The group argues that the Eighth Circuit case is similar in that Act 1103 is incompatible with the 340B statutory regime.

“The US Supreme Court has already explained how important the 340B program is and why it has to be controlled by a federal agency at the federal level,” Perry said.

State Moves

Other states like Connecticut, Iowa, and Nevada have enacted legislation relating to the 340B program, but with a focus on the practices of pharmacy benefit managers.

Arkansas and Louisiana are still the only two states with laws focused on prohibiting drugmakers from denying the delivery of 340B drugs at a discount pharmacy.

The American Hospital Association, the Arkansas Hospital Association, and 340B Health, a nonprofit representing program participants, filed an amicus briefin April at the Eighth Circuit backing Arkansas. If drug manufacturers refuse to provide 340B discounts on drugs dispensed through contract pharmacies, hospitals in the state like Ozarks Community Hospital of Gravette and St. Bernards CrossRidge Community Hospital will struggle to keep their doors open, the groups said.

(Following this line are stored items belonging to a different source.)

-- ==== Sys2Proof/Machine/StoreCmds.lean ====
section
/-! DEFINITION. Meanings of the record store, order log and replay commands (chapter 18). -/

namespace Sys2Proof.Machine

/-- WINDOW_WRITE (R345). -/
def execWindowWrite (ten : Ten) (offset : BitVec 18) (value : Word) (s : State) : Host.Outcome State Fault Refusal :=
  writeRun ten (0x200000 + offset.toNat) value.toNat s

/-- WINDOW_LINE_COMMIT_START (R345). -/
def execWindowLineCommitStart (s : State) : Host.Outcome State Fault Refusal := awakeRun W.winStart s

/-- LINE_COMMIT_DONE (R344). -/
def execLineCommitDone (s : State) : Host.Outcome State Fault Refusal := awakeRun W.lineDone s

/-- LOG_LINE_COMMIT (R348). -/
def execLogLineCommit (s : State) : Host.Outcome State Fault Refusal := awakeRun W.commitCur s

/-- RECN_MARK (R352). -/
def execRecnMark (s : State) : Host.Outcome State Fault Refusal := rackRun W.recn s

/-- LOG_MARK (R352). -/
def execLogMark (ten : Ten) (value : BitVec 16) (s : State) : Host.Outcome State Fault Refusal := writeRun ten 0xB0014 value.toNat s

/-- LOG_FREEZE: LOG_CTRL.FREEZE (R351). -/
def execLogFreeze (ten : Ten) (key : BitVec 16) (s : State) : Host.Outcome State Fault Refusal := writeRun ten 0xB0000 (keyed key 1) s

/-- ARM: LOG_CTRL.ARM (R351). -/
def execArm (ten : Ten) (key : BitVec 16) (s : State) : Host.Outcome State Fault Refusal := writeRun ten 0xB0000 (keyed key 2) s

/-- LOAD: LOG_CTRL.LOAD (R355). -/
def execLoad (ten : Ten) (key : BitVec 16) (s : State) : Host.Outcome State Fault Refusal := writeRun ten 0xB0000 (keyed key 4) s

/-- GO: LOG_CTRL.GO (R356). -/
def execGo (ten : Ten) (key : BitVec 16) (s : State) : Host.Outcome State Fault Refusal := writeRun ten 0xB0000 (keyed key 8) s

/-- ABORT: LOG_CTRL.ABORT (R360). -/
def execAbort (ten : Ten) (key : BitVec 16) (s : State) : Host.Outcome State Fault Refusal := writeRun ten 0xB0000 (keyed key 16) s

/-- RWAIT_EXPIRY (R360). -/
def execRwaitExpiry (s : State) : Host.Outcome State Fault Refusal := rackRun W.rwait s

end Sys2Proof.Machine
end

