-- ==== Sys2Proof/Machine/Dispatch.lean ====
section
/-! DEFINITION. One arm for each command: a direct call of its meaning. -/

namespace Sys2Proof.Machine

/-- The effect of a command on everything but the queue. -/
def exec (i : Instr) (s : State) : Host.Outcome State Fault Refusal :=
  match i with
  | .sendRing bytes => Sys2Proof.Machine.execSendRing bytes s
  | .sendShort bytes => Sys2Proof.Machine.execSendShort bytes s
  | .fetch shifted => Sys2Proof.Machine.execFetch shifted s
  | .stat => Sys2Proof.Machine.execStat s
  | .unknownCommand cmd => Sys2Proof.Machine.execUnknownCommand cmd s
  | .length short bytes => Sys2Proof.Machine.execLength short bytes s
  | .ringFrame port bytes eop2 => Sys2Proof.Machine.execRingFrame port bytes eop2 s
  | .rollCallHoldoffExpiry => Sys2Proof.Machine.execRollCallHoldoffExpiry s
  | .rollCallStart => Sys2Proof.Machine.execRollCallStart s
  | .sweepLostTimeout => Sys2Proof.Machine.execSweepLostTimeout s
  | .ringNoHead => Sys2Proof.Machine.execRingNoHead s
  | .silentExpiry port => Sys2Proof.Machine.execSilentExpiry port s
  | .linkStartTimeout port => Sys2Proof.Machine.execLinkStartTimeout port s
  | .null port => Sys2Proof.Machine.execNull port s
  | .fct port => Sys2Proof.Machine.execFct port s
  | .disconnect port => Sys2Proof.Machine.execDisconnect port s
  | .linkError port kind => Sys2Proof.Machine.execLinkError port kind s
  | .roll ten => Sys2Proof.Machine.execRoll ten s
  | .portEnable ten upEn dnEn => Sys2Proof.Machine.execPortEnable ten upEn dnEn s
  | .tqaGrant => Sys2Proof.Machine.execTqaGrant s
  | .freeze ten on => Sys2Proof.Machine.execFreeze ten on s
  | .tqaPrioWrite ten second value => Sys2Proof.Machine.execTqaPrioWrite ten second value s
  | .bxaGrant => Sys2Proof.Machine.execBxaGrant s
  | .pmodeWrite ten emergencyOnly => Sys2Proof.Machine.execPmodeWrite ten emergencyOnly s
  | .slotAck dir verdict ns16 => Sys2Proof.Machine.execSlotAck dir verdict ns16 s
  | .silentSlotTimeout => Sys2Proof.Machine.execSilentSlotTimeout s
  | .barrierPark => Sys2Proof.Machine.execBarrierPark s
  | .barrierWake => Sys2Proof.Machine.execBarrierWake s
  | .opPacket => Sys2Proof.Machine.execOpPacket s
  | .result => Sys2Proof.Machine.execResult s
  | .abortAck => Sys2Proof.Machine.execAbortAck s
  | .holdup => Sys2Proof.Machine.execHoldup s
  | .statusPage0 => Sys2Proof.Machine.execStatusPage0 s
  | .statusPage1 => Sys2Proof.Machine.execStatusPage1 s
  | .statusPage2 => Sys2Proof.Machine.execStatusPage2 s
  | .statusPage3 => Sys2Proof.Machine.execStatusPage3 s
  | .statusPage4 => Sys2Proof.Machine.execStatusPage4 s
  | .statusPage5 => Sys2Proof.Machine.execStatusPage5 s
  | .swapReport => Sys2Proof.Machine.execSwapReport s
  | .eepromDataPage => Sys2Proof.Machine.execEepromDataPage s
  | .statusPeriod => Sys2Proof.Machine.execStatusPeriod s
  | .paceMeasurement die pace => Sys2Proof.Machine.execPaceMeasurement die pace s
  | .table => Sys2Proof.Machine.execTable s
  | .timeChunk => Sys2Proof.Machine.execTimeChunk s
  | .pairChunk => Sys2Proof.Machine.execPairChunk s
  | .swap => Sys2Proof.Machine.execSwap s
  | .breset => Sys2Proof.Machine.execBreset s
  | .boardDieRestart => Sys2Proof.Machine.execBoardDieRestart s
  | .tabort => Sys2Proof.Machine.execTabort s
  | .lanecmdReturn => Sys2Proof.Machine.execLanecmdReturn s
  | .lanecmdForce => Sys2Proof.Machine.execLanecmdForce s
  | .lanecmdRelease => Sys2Proof.Machine.execLanecmdRelease s
  | .lanecmdReaction => Sys2Proof.Machine.execLanecmdReaction s
  | .replay => Sys2Proof.Machine.execReplay s
  | .debug write addr value => Sys2Proof.Machine.execDebug write addr value s
  | .lamplighterTref => Sys2Proof.Machine.execLamplighterTref s
  | .keepaliveTimer => Sys2Proof.Machine.execKeepaliveTimer s
  | .refresh => Sys2Proof.Machine.execRefresh s
  | .missWindowExpiry => Sys2Proof.Machine.execMissWindowExpiry s
  | .holdTExpiry lane => Sys2Proof.Machine.execHoldTExpiry lane s
  | .directInputEdge ch level => Sys2Proof.Machine.execDirectInputEdge ch level s
  | .directRefreshTimer ch => Sys2Proof.Machine.execDirectRefreshTimer ch s
  | .directPulse ch level => Sys2Proof.Machine.execDirectPulse ch level s
  | .directFs ch => Sys2Proof.Machine.execDirectFs ch s
  | .beaconSymbol die sym => Sys2Proof.Machine.execBeaconSymbol die sym s
  | .beaconLostB => Sys2Proof.Machine.execBeaconLostB s
  | .beaconAliveReturn => Sys2Proof.Machine.execBeaconAliveReturn s
  | .rackLost => Sys2Proof.Machine.execRackLost s
  | .rackBeaconReturn => Sys2Proof.Machine.execRackBeaconReturn s
  | .cmtEvent kvPerUs => Sys2Proof.Machine.execCmtEvent kvPerUs s
  | .barReturn ten mask => Sys2Proof.Machine.execBarReturn ten mask s
  | .barForce ten mask => Sys2Proof.Machine.execBarForce ten mask s
  | .conflictWindowEnd lane => Sys2Proof.Machine.execConflictWindowEnd lane s
  | .laneMismatch lane => Sys2Proof.Machine.execLaneMismatch lane s
  | .levelInChange lane level => Sys2Proof.Machine.execLevelInChange lane level s
  | .boardAttach => Sys2Proof.Machine.execBoardAttach s
  | .boardDetach => Sys2Proof.Machine.execBoardDetach s
  | .etx req addr dlen src tmo value mask => Sys2Proof.Machine.execEtx req addr dlen src tmo value mask s
  | .erx req addr dlen tmo value mask => Sys2Proof.Machine.execErx req addr dlen tmo value mask s
  | .engTxw ten eng value => Sys2Proof.Machine.execEngTxw ten eng value s
  | .engRxw ten eng => Sys2Proof.Machine.execEngRxw ten eng s
  | .engOcw ten eng value => Sys2Proof.Machine.execEngOcw ten eng value s
  | .flushRx ten eng => Sys2Proof.Machine.execFlushRx ten eng s
  | .engineTimer eng => Sys2Proof.Machine.execEngineTimer eng s
  | .engineInputEdge eng edge => Sys2Proof.Machine.execEngineInputEdge eng edge s
  | .engineTimeout eng limit => Sys2Proof.Machine.execEngineTimeout eng limit s
  | .ocwSample eng levels => Sys2Proof.Machine.execOcwSample eng levels s
  | .pulseInputEdge eng index level => Sys2Proof.Machine.execPulseInputEdge eng index level s
  | .pulseRecordDue eng => Sys2Proof.Machine.execPulseRecordDue eng s
  | .engineStop eng cause => Sys2Proof.Machine.execEngineStop eng cause s
  | .idleSequence eng => Sys2Proof.Machine.execIdleSequence eng s
  | .gen1Read req addr => Sys2Proof.Machine.execGen1Read req addr s
  | .gen1Write req addr value => Sys2Proof.Machine.execGen1Write req addr value s
  | .rd32 req addr => Sys2Proof.Machine.execRd32 req addr s
  | .wr32 req addr value => Sys2Proof.Machine.execWr32 req addr value s
  | .rmw32 req addr value mask => Sys2Proof.Machine.execRmw32 req addr value mask s
  | .rdblk req addr dlen => Sys2Proof.Machine.execRdblk req addr dlen s
  | .wrblk req addr dlen src => Sys2Proof.Machine.execWrblk req addr dlen src s
  | .free req buf count => Sys2Proof.Machine.execFree req buf count s
  | .fence req => Sys2Proof.Machine.execFence req s
  | .fenceDone ten => Sys2Proof.Machine.execFenceDone ten s
  | .set req addr value => Sys2Proof.Machine.execSet req addr value s
  | .clr req addr value => Sys2Proof.Machine.execClr req addr value s
  | .tenReset ten page key => Sys2Proof.Machine.execTenReset ten page key s
  | .tresetSlow ten => Sys2Proof.Machine.execTresetSlow ten s
  | .board ten key => Sys2Proof.Machine.execBoard ten key s
  | .soft ten key => Sys2Proof.Machine.execSoft ten key s
  | .softResetDeferredStart => Sys2Proof.Machine.execSoftResetDeferredStart s
  | .releaseLanes ten key => Sys2Proof.Machine.execReleaseLanes ten key s
  | .powerOn pins => Sys2Proof.Machine.execPowerOn pins s
  | .vddaCollapse => Sys2Proof.Machine.execVddaCollapse s
  | .rstnLow => Sys2Proof.Machine.execRstnLow s
  | .rstnHigh pins lowSeconds => Sys2Proof.Machine.execRstnHigh pins lowSeconds s
  | .rstnStuck pins => Sys2Proof.Machine.execRstnStuck pins s
  | .rearm => Sys2Proof.Machine.execRearm s
  | .boardNoReturn => Sys2Proof.Machine.execBoardNoReturn s
  | .brownNoticeBegin a b => Sys2Proof.Machine.execBrownNoticeBegin a b s
  | .brownNoticeEnd minA durA minB durB => Sys2Proof.Machine.execBrownNoticeEnd minA durA minB durB s
  | .brownLong min dur => Sys2Proof.Machine.execBrownLong min dur s
  | .vddbCollapse => Sys2Proof.Machine.execVddbCollapse s
  | .holdupEnd => Sys2Proof.Machine.execHoldupEnd s
  | .bankDown bank => Sys2Proof.Machine.execBankDown bank s
  | .bankUp bank => Sys2Proof.Machine.execBankUp bank s
  | .bankLow bank => Sys2Proof.Machine.execBankLow bank s
  | .holdbLow => Sys2Proof.Machine.execHoldbLow s
  | .standby ten => Sys2Proof.Machine.execStandby ten s
  | .dormant ten => Sys2Proof.Machine.execDormant ten s
  | .active ten => Sys2Proof.Machine.execActive ten s
  | .hcsnWake => Sys2Proof.Machine.execHcsnWake s
  | .extest => Sys2Proof.Machine.execExtest s
  | .samplePreload load => Sys2Proof.Machine.execSamplePreload load s
  | .idcode => Sys2Proof.Machine.execIdcode s
  | .highz => Sys2Proof.Machine.execHighz s
  | .clamp => Sys2Proof.Machine.execClamp s
  | .fuseRead word => Sys2Proof.Machine.execFuseRead word s
  | .fuseProg word value inRange verified => Sys2Proof.Machine.execFuseProg word value inRange verified s
  | .lcAdvance target token => Sys2Proof.Machine.execLcAdvance target token s
  | .dbg => Sys2Proof.Machine.execDbg s
  | .vchal => Sys2Proof.Machine.execVchal s
  | .vchalResponse resp => Sys2Proof.Machine.execVchalResponse resp s
  | .vchalHoldExpiry => Sys2Proof.Machine.execVchalHoldExpiry s
  | .bypass opcode => Sys2Proof.Machine.execBypass opcode s
  | .trstnLow => Sys2Proof.Machine.execTrstnLow s
  | .faultRaise source domain detail addr => Sys2Proof.Machine.execFaultRaise source domain detail addr s
  | .wireFault source domain => Sys2Proof.Machine.execWireFault source domain s
  | .fltAck ten source domain => Sys2Proof.Machine.execFltAck ten source domain s
  | .fltFkey ten key => Sys2Proof.Machine.execFltFkey ten key s
  | .forceRaise ten source domain => Sys2Proof.Machine.execForceRaise ten source domain s
  | .forceWire00 ten source domain => Sys2Proof.Machine.execForceWire00 ten source domain s
  | .forceWire11 ten source domain => Sys2Proof.Machine.execForceWire11 ten source domain s
  | .quietEnd domain cls => Sys2Proof.Machine.execQuietEnd domain cls s
  | .wrenToggle => Sys2Proof.Machine.execWrenToggle s
  | .tpi => Sys2Proof.Machine.execTpi s
  | .referenceLoss => Sys2Proof.Machine.execReferenceLoss s
  | .tholdMaxExpiry => Sys2Proof.Machine.execTholdMaxExpiry s
  | .crystalLost => Sys2Proof.Machine.execCrystalLost s
  | .crystalRestored => Sys2Proof.Machine.execCrystalRestored s
  | .timeSend => Sys2Proof.Machine.execTimeSend s
  | .tpoRise => Sys2Proof.Machine.execTpoRise s
  | .tpoFall => Sys2Proof.Machine.execTpoFall s
  | .timSetHi ten value => Sys2Proof.Machine.execTimSetHi ten value s
  | .timNextHi ten value => Sys2Proof.Machine.execTimNextHi ten value s
  | .timNowLoRead ten => Sys2Proof.Machine.execTimNowLoRead ten s
  | .timMonoLoRead ten => Sys2Proof.Machine.execTimMonoLoRead ten s
  | .slewDone => Sys2Proof.Machine.execSlewDone s
  | .identityRead reason => Sys2Proof.Machine.execIdentityRead reason s
  | .strapPhaseEnd levels => Sys2Proof.Machine.execStrapPhaseEnd levels s
  | .idsConversion ratio => Sys2Proof.Machine.execIdsConversion ratio s
  | .eepromReadDone how => Sys2Proof.Machine.execEepromReadDone how s
  | .idnWb ten note key => Sys2Proof.Machine.execIdnWb ten note key s
  | .writebackStart => Sys2Proof.Machine.execWritebackStart s
  | .writebackPoll ack => Sys2Proof.Machine.execWritebackPoll ack s
  | .writebackTimeout => Sys2Proof.Machine.execWritebackTimeout s
  | .writebackVerify bytes => Sys2Proof.Machine.execWritebackVerify bytes s
  | .ckFeed ten unit value => Sys2Proof.Machine.execCkFeed ten unit value s
  | .start ten unit => Sys2Proof.Machine.execStart ten unit s
  | .ckRunWrite ten unit value => Sys2Proof.Machine.execCkRunWrite ten unit value s
  | .selfTest fixedOk unitOk => Sys2Proof.Machine.execSelfTest fixedOk unitOk s
  | .windowWrite ten offset value => Sys2Proof.Machine.execWindowWrite ten offset value s
  | .windowLineCommitStart => Sys2Proof.Machine.execWindowLineCommitStart s
  | .lineCommitDone => Sys2Proof.Machine.execLineCommitDone s
  | .logLineCommit => Sys2Proof.Machine.execLogLineCommit s
  | .recnMark => Sys2Proof.Machine.execRecnMark s
  | .logMark ten value => Sys2Proof.Machine.execLogMark ten value s
  | .logFreeze ten key => Sys2Proof.Machine.execLogFreeze ten key s
  | .arm ten key => Sys2Proof.Machine.execArm ten key s
  | .load ten key => Sys2Proof.Machine.execLoad ten key s
  | .go ten key => Sys2Proof.Machine.execGo ten key s
  | .abort ten key => Sys2Proof.Machine.execAbort ten key s
  | .rwaitExpiry => Sys2Proof.Machine.execRwaitExpiry s
  | .epochCut => Sys2Proof.Machine.execEpochCut s
  | .epochNoack => Sys2Proof.Machine.execEpochNoack s
  | .startTake => Sys2Proof.Machine.execStartTake s
  | .silence pairnHigh => Sys2Proof.Machine.execSilence pairnHigh s
  | .heldSilentTakeover => Sys2Proof.Machine.execHeldSilentTakeover s
  | .forcedTakeover => Sys2Proof.Machine.execForcedTakeover s
  | .handover ten key => Sys2Proof.Machine.execHandover ten key s
  | .releaseAckWaitEnd => Sys2Proof.Machine.execReleaseAckWaitEnd s
  | .hot ten key => Sys2Proof.Machine.execHot ten key s
  | .cold ten key bank => Sys2Proof.Machine.execCold ten key bank s
  | .check ten key bank => Sys2Proof.Machine.execCheck ten key bank s
  | .weaveDeferredStart => Sys2Proof.Machine.execWeaveDeferredStart s
  | .registerWrite ten addr value => Sys2Proof.Machine.execRegisterWrite ten addr value s
  | .boardDiePowerOn prsLow => Sys2Proof.Machine.execBoardDiePowerOn prsLow s
  | .wireFaultClear source => Sys2Proof.Machine.execWireFaultClear source s

end Sys2Proof.Machine
end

The case involves “the first time a state has exercised its own power,” Chad Golder, deputy general counsel for the American Hospital Association, said about the Arkansas law.

“Congress left this area unregulated—left the area of distribution of drugs and the use of contract pharmacy relationships,” Golder said. “They left that open to the states to regulate, so we will see see what happens nationally.”

The case is Pharmaceutical Research and Mfrs of America v. Alan McClain, 8th Cir., No. 22-3675.